== Segment start ==
-- ==== Sys2Proof/Syntax.lean ====
section
/-! DEFINITION. The commands of the block: one constructor for each row of the opcode table. A command that the spec
describes as an event carries what the event finds (a reading, a check's outcome, the cycles that have passed). -/
namespace Sys2Proof

open Sys2Proof.Machine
== Segment end ==
▸ PROBLEM DESCRIPTION
An exact copy of all the entries is what's needed; write it out.

▸ RESULT OF THIS TASK
-- ==== Sys2Proof/Syntax.lean ====
section
/-! DEFINITION. The commands of the block: one constructor for each row of the opcode table. A command that the spec
describes as an event carries what the event finds (a reading, a check's outcome, the cycles that have passed). -/
namespace Sys2Proof

open Sys2Proof.Machine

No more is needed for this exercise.